Broadly speaking, the letter to the Ephesians can be divided into two parts. Chapters 1-3 deal mainly with the position in Christ, while the second part (the last three chapters) deals more with practice. Above this second part you could write Peter's words: "...sanctify the Christ in your hearts as Lord..." (1 Pet. 3:15).
With the Ephesians letter we have a letter that belongs to the so-called late epistles of Paul. These belated letters were written after the statement in Acts 28:28. The letters to the Ephesians, Philippians, Colossians, and Philemon were written during the two years of Paul's captivity in Rome (see Acts 28:16 and 30). Of the seven late epistles, a total of three were written to churches, the remaining four to individuals (Philemon, Timothy, and Titus). These three congregational letters are each written to saints and believers "in Christ." Furthermore, important features of these letters are that they reveal the hidden plan of God with regard to the Church today, the body of Christ (see especially the letters to the Ephesians and the Colossians) and are based on that revelation (especially the Philippians letter). .
Since we have to place the origin of the letter to the Ephesians in the above two-year period, this means that this letter was written in the period 61-63 AD.
A. 1:1 and 2 Letter style.
a. 1:1 Paul's commission.
b. 1:2 Greetings - Grace and peace.
B. 1:3-2:7 c. 1:3-14 All spiritual blessings.
d. 1:15-19 Paul's Prayer.
e. 1:19-2:7 The working of His mighty power (1:19).
Heavenly places, position (1:20 and 2:6).
C. 2:1-10 The new creation; His walk.
D. 2:11-19 The new man (vs.15); Once estranged (2:12).
E. 2:19-22 The temple washes up, fitting tightly together (2:21).
Apostles, prophets; foundation (2:20).
F. 3:1-13 Prisoner of Christ Jesus (3:1);
3-fold unity (3:6).
G. 3:14-21 The central prayer centered on:
The love of Christ/The fullness of God.
F. 4:1-6 Prisoner of the Lord (4:1);
7fold unity (4:3-6).
E. 4:7-19 The body grows, tightly interlocking (4:16).
Apostles, Prophets, Evangelists, Shepherds
and teachers; equipment (4:11 and 12).
D. 4:20-32 The new man (4:24); Once estranged (4:18).
C. 5:1-6:9 The new creation; His walk.
B. 6:10-20 e. 6:10-13 Working out the strength of His might (6:10).
Heavenly places, stand (6:11 and 12).
c. 6:14-18 The whole armor.
d 6:19 and 20 Prayer for Paul.
A. 6:21-24 Letter style.
a. 6:21 and 22 Tychicus' command.
b. 6:23 and 24 Greetings - Peace and Mercy.
Also for this somewhat more extensive structure of the letter to the Ephesians, what is written next to the corresponding letters (eg A and A; B and B, etc.) is actually related. It immediately becomes clear from this structure that everything revolves around Ephesians 3:14-21 (point G), where the love of Christ and the fullness of God are central. All this is expressed in a prayer (it is the middle of the three times that Paul talks about prayer in this letter). This midpoint includes the turning point from position to practice; it is, as it were, a mirror, in which the riches in Christ (chap. 1-3) are reflected in practice (chap. 4-6). If we have an eye for the whole connection that lies in such a letter, we immediately understand that we can only properly understand (the seven points of) the armor in Ephesians 6, when we read the (seven) blessings in Christ in chapter 1 made our own!
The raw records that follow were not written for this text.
/-- FLT commands and collector events (R328, R378 to R394): settings, acknowledgements, log reads, one record per
raised source with its FAULT_RECORD, the end of a cause, of a reaction and of a shadow window. -/
def Obligations.FaultRows : Prop :=
  (∀ c (source n : BitVec 16) (base pin : BitVec 8) (w : BitVec 32) s, Runs s c → (fltUnit source.toNat).isSome =
    true → base.toNat ≤ 3 → pin.toNat ≤ 1 → n ≠ 0 → w ≠ 0 → w.toNat ≤ 3600000000 → ∃ t, exec (.fltArm c source base
    pin n w) s = .next t ∧ tabGet none t.flt.cfg source.toNat = some
    { base := base.setWidth 2, pin := pin == 1, n := n, w := w } ∧ Answered s t c 0x0C01 stOk 0) ∧
  (∀ c (n : BitVec 16) (base pin : BitVec 8) (w : BitVec 32) s, Runs s c → base.toNat ≤ 3 → pin.toNat ≤ 1 → n ≠ 0 →
    w ≠ 0 → w.toNat ≤ 3600000000 → ∃ t, exec (.fltArm c 0xFFFF base pin n w) s = .next t ∧ (∀ k, (fltUnit k).isSome
    = true → tabGet none t.flt.cfg k = some { base := base.setWidth 2, pin := pin == 1, n := n, w := w }) ∧
    Answered s t c 0x0C01 stOk 0) ∧
  (∀ c (record : BitVec 32) (q : FltRec) s, Runs s c → (s.flt.volatile.filter unacked).find? (fun r => r.record ==
    record) = some q → causeHolds s q = false → s.flt.safe = [] → s.flt.fixedHold = false → ∃ t, exec (.fltAck c
    record 0) s = .next t ∧ (∀ r ∈ t.flt.volatile ++ t.flt.persist, r.record = record → r.acked = true) ∧
    t.flt.next = s.flt.next ∧ Answered s t c 0x0C02 stOk 1) ∧
  (∀ c (log : BitVec 8) (first count : BitVec 32) (bad : List Nat) (ecc : List (BitVec 32)) (b : Taken) s, Runs s c
    → log = 0 ∨ (log = 1 ∧ bad = []) → count ≠ 0 → (takeIn s (dataRingOf s c .hub 3) (32 * count.toNat)).got = some
    b → (getRing s b.ring).dmaBad = false → ∃ t, exec (.fltReadLog c log first count bad ecc) s = .next t ∧ t.flt =
    s.flt ∧ Answered s t c 0x0C03 stOk (BitVec.ofNat 64 (min count.toNat ((if log = 0 then s.flt.volatile else
    s.flt.persist).filter fun r => decide (first.toNat ≤ r.record.toNat)).length))) ∧
  (∀ c (first count : BitVec 32) (bad : List Nat) (ecc : List (BitVec 32)) r d rest s, Runs s c → bad ≠ [] → count
    ≠ 0 → dataRingOf s c .hub 3 = some r → ringBindKind s r ≠ 2 → (getRing s r).bufs = d :: rest → descOk true d =
    true → 32 * count.toNat ≤ d.length.toNat → (getRing s r).dmaBad = false → ∃ t, exec (.fltReadLog c 1 first
    count bad ecc) s = .next t ∧ Answered s t c 0x0C03 stOk (BitVec.ofNat 64 (min count.toNat ((taggedLog s.flt
    bad).filter fun r => decide (first.toNat ≤ r.record.toNat)).length)) ∧ (s.clk.refclkOk = true → hubIgnored s
    0xA33 = false → tabGet false s.flt.raised 0xA33 = false → tabGet false s.flt.network 0xA33 = false → t.flt.next
    = s.flt.next + 1)) ∧
  (∀ (source : BitVec 16) (detail : BitVec 32) s, raises s
    { source := source.toNat, detail := detail, injected := false, network := false } = true → s.clk.refclkOk =
    true → ∃ t, exec (.faultRaised [(source, detail)]) s = .next t ∧ t.flt.next = s.flt.next + 1 ∧ Posted s t
    (globalSrc 32) 1 ∧ (∃ r ∈ t.flt.volatile, r.record = s.flt.next ∧ r.source = source ∧ r.detail = detail ∧
    r.time = s.time.now ∧ r.cls.toNat = (fltDef source.toNat).cls) ∧ tabGet false t.flt.raised source.toNat =
    (fltDef source.toNat).holds ∧ OnlyIn [.ports, .herds, .io, .flt, .fw, .nv] s t) ∧
  (∀ (source : BitVec 16) s, raises s { source := source.toNat, detail := 0, injected := false, network := true } =
    true → s.clk.refclkOk = true → ∃ t, exec (.dualRailFault source) s = .next t ∧ t.flt.next = s.flt.next + 1 ∧
    Posted s t (globalSrc 32) 1 ∧ tabGet false t.flt.network source.toNat = true ∧ (∃ r ∈ t.flt.volatile, r.record
    = s.flt.next ∧ r.source = source ∧ r.cls = 4 ∧ r.network = true)) ∧
  (∀ (source : BitVec 16) s, s.clk.refclkOk = true → ∃ t, exec (.faultCauseEnded source) s = .next t ∧ tabGet false
    t.flt.raised source.toNat = false ∧ tabGet false t.flt.network source.toNat = false ∧ t.flt.volatile =
    s.flt.volatile ∧ OnlyIn [.flt] s t) ∧
  (∀ p (w : Shadow) s, s.flt.running = some w → w.scope = .port p → s.flt.deferred = [] → s.flt.safe.all (fun x =>
    !allAcked s x) = true → s.clk.refclkOk = true → s.flt.fixedHold = false → ∃ t, exec .reactionComplete s = .next
    t ∧ t.flt.running = none ∧ (getPort t p).st = .safe ∧ Posted s t (globalSrc 33) 1) ∧
  (∀ (w : Shadow) s, w ∈ s.flt.shadows → s.flt.shadows.all (fun v => v == w || decide (w.ends < v.ends)) = true →
    s.clk.refclkOk = true → ∃ t, exec .shadowWindowExpiry s = .next t ∧ t.flt.shadows = s.flt.shadows.erase w ∧
    t.flt.volatile = s.flt.volatile ∧ OnlyIn [.flt] s t) ∧
  (∀ s, s.flt.shadows = [] → ∃ t, exec .shadowWindowExpiry s = .next t ∧ t = s)

/-- Doorbell writes, ring dispatches and bad BAR0 accesses (R268, R270, R282 to R291): descriptors are handed over and
entries returned; a doorbell that hands over too much puts the ring into ERROR; one written while management is down
is latched; a write that covers two acts in ascending order, and a partly covered one is ignored; the head is
dispatched, or completed with the first check that fails; a bad access is answered and changes nothing. -/
def Obligations.DoorbellRows : Prop :=
  (∀ r (word : BitVec 32) (descs : List (List Byte)) s, busUp s = true → s.fw.mgmtDown = false → s.pwr.st = .run →
    (getRing s r).st = .active → ringType s r = 0 → fld word 0 16 < ringSize s r → ((getRing s r).host.toNat +
    ringSize s r - (getRing s r).dev.toNat) % ringSize s r + (fld word 0 16 + ringSize s r - (getRing s
    r).host.toNat) % ringSize s r < ringSize s r → ∃ t, exec (.doorbellWrite (BitVec.ofNat 18 (16 * r.val))
    (leBytes 4 word.toNat) [⟨r, descs⟩]) s = .next t ∧ (getRing t r).host = BitVec.ofNat 16 (fld word 0 16) ∧
    (getRing t r).cmds = (getRing s r).cmds ++ (entries ((fld word 0 16 + ringSize s r - (getRing s r).host.toNat)
    % ringSize s r) descs).map cmdDescOf ∧ OnlyIn [.heldLow, .io] s t) ∧
  (∀ r (word : BitVec 32) (descs : List (List Byte)) s, busUp s = true → s.fw.mgmtDown = false → s.pwr.st = .run →
    (getRing s r).st = .active → ringType s r = 3 ∨ ringType s r = 4 → ((getRing s r).bufs ++ (entries ((fld word 0
    16 + ringSize s r - (getRing s r).host.toNat) % ringSize s r) descs).map dataDescOf).all (descOk (isInRing s
    r)) = true → fld word 0 16 < ringSize s r → ((getRing s r).host.toNat + ringSize s r - (getRing s r).dev.toNat)
    % ringSize s r + (fld word 0 16 + ringSize s r - (getRing s r).host.toNat) % ringSize s r < ringSize s r → ∃ t,
    exec (.doorbellWrite (BitVec.ofNat 18 (16 * r.val)) (leBytes 4 word.toNat) [⟨r, descs⟩]) s = .next t ∧ (getRing
    t r).host = BitVec.ofNat 16 (fld word 0 16) ∧ (getRing t r).bufs = (getRing s r).bufs ++ (entries ((fld word 0
    16 + ringSize s r - (getRing s r).host.toNat) % ringSize s r) descs).map dataDescOf ∧ OnlyIn [.heldLow, .io] s
    t) ∧
  (∀ r (word : BitVec 32) (descs : List (List Byte)) s, busUp s = true → s.fw.mgmtDown = false → (getRing s r).st =
    .active → ringType s r = 0 ∨ ringType s r = 3 ∨ ringType s r = 4 → ringSize s r ≤ fld word 0 16 → ∃ t, exec
    (.doorbellWrite (BitVec.ofNat 18 (16 * r.val)) (leBytes 4 word.toNat) [⟨r, descs⟩]) s = .next t ∧ (getRing t
    r).st = .error ∧ (getRing t r).errCause = 4 ∧ Posted s t (globalSrc 112) 1) ∧
  (∀ r (word : BitVec 32) (descs : List (List Byte)) s, busUp s = true → s.fw.mgmtDown = false → (getRing s r).st =
    .active → ringType s r = 1 ∨ ringType s r = 2 → fld word 0 16 < ringSize s r → (fld word 0 16 + ringSize s r -
    (getRing s r).host.toNat) % ringSize s r ≤ unconsumed s r → ∃ t, exec (.doorbellWrite (BitVec.ofNat 18 (16 *
    r.val)) (leBytes 4 word.toNat) [⟨r, descs⟩]) s = .next t ∧ (getRing t r).host = BitVec.ofNat 16 (fld word 0 16)
    ∧ (getRing t r).st = .active) ∧
  (∀ r (word : BitVec 32) (descs : List (List Byte)) s, busUp s = true → s.fw.mgmtDown = true → s.pwr.st = .run → ∃
    t, exec (.doorbellWrite (BitVec.ofNat 18 (16 * r.val)) (leBytes 4 word.toNat) [⟨r, descs⟩]) s = .next t ∧
    tabGet (0, []) t.io.latched r.val = (word, (tabGet (0, []) s.io.latched r.val).2 ++ descs) ∧ t.io.rings =
    s.io.rings ∧ OnlyIn [.heldLow, .io] s t) ∧
  (∀ (r q : RingId) (v w : BitVec 32) (work : List Handed) s, busUp s = true → q.val = r.val + 1 → ∃ t, exec
    (.doorbellWrite (BitVec.ofNat 18 (16 * r.val)) (leBytes 4 v.toNat ++ List.replicate 12 0 ++ leBytes 4 w.toNat)
    work) s = .next t ∧ t = doorbellOne work (doorbellOne work { touch s with heldLow := none } (r, v)) (q, w)) ∧
  (∀ (addr : BitVec 18) (bytes : List Byte) (work : List Handed) s, busUp s = true → bytes.length < 4 → ∃ t, exec
    (.doorbellWrite addr bytes work) s = .next t ∧ t = { touch s with heldLow := none }) ∧
  (∀ r (d : CmdDesc) (rest : List CmdDesc) (g : Target) s, canWrite s = true → (getRing s r).st = .active →
    ringType s r = 0 → (getRing s r).running = none → (getRing s r).cmds = d :: rest → (localRing s r && (blocksOff
    s || enteringLow s)) = false → (getRing (headReady s r) r).entry = true → engineCheck (headReady s r) r
    (headCmd r (getRing s r).dev d) d = none → targetOf d.target = some g → targetHolds (headReady s r) g = false →
    rotaTurn (headReady s r) r g = true → modeBad (headReady s r) d g = none → ∃ t, exec (.ringDispatch r) s =
    .next t ∧ (getRing t r).running = some (headCmd r (getRing s r).dev d) ∧ (getRing t r).cmds = rest ∧ (getRing t
    r).dev = nextIndex s r (getRing s r).dev ∧ (∀ h, targetHerd g = some h → headCmd r (getRing s r).dev d ∈
    (getHerd t h).queue) ∧ (targetHerd g = none → headCmd r (getRing s r).dev d ∈ t.io.hubQueue) ∧ OnlyIn [.io,
    .herds] s t) ∧
  (∀ r (d : CmdDesc) (rest : List CmdDesc) (e : BitVec 8 × BitVec 64) s, canWrite s = true → (getRing s r).st =
    .active → ringType s r = 0 → (getRing s r).running = none → (getRing s r).cmds = d :: rest → (localRing s r &&
    (blocksOff s || enteringLow s)) = false → (getRing (headReady s r) r).entry = true → engineCheck (headReady s
    r) r (headCmd r (getRing s r).dev d) d = some e → ∃ t, exec (.ringDispatch r) s = .next t ∧ (getRing t r).cmds
    = rest ∧ Answered s t (headCmd r (getRing s r).dev d) d.opcode.toNat e.1 e.2) ∧
  (∀ (off : BitVec 26) (write : Bool) s, busUp s = true → ∃ t, exec (.bar0BadAccess off write) s = .next t ∧
    t.io.bus = .unsupported write :: (touch s).io.bus ∧ t.io.rings = s.io.rings ∧ OnlyIn [.io, .pwr] s t) ∧
  (∀ r s, (getRing s r).running ≠ none → ∃ t, exec (.ringDispatch r) s = .next t ∧ t = s)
We wrote before that the letter contains the revelation of things that had not yet been revealed by the Lord until that moment. This is also reflected in the words and concepts used that further define the special position of the believer today. For example, Christ is described as the Head of the Church, His body, is it spoken about the new man, it is about reconciliation, we read that the believer is resurrected together with Christ and that the believers have a position in Christ in the heavenly places. All these things are 'unique' for example to the letter to the Ephesians and the other late epistles; you won't find them in the rest of God's Word! All this makes this letter a very important one for the believer today.
"To me, by far the least of all saints, hath this grace fallen, to declare to the Gentiles the unsearchable riches of Christ" (ch. 3:8).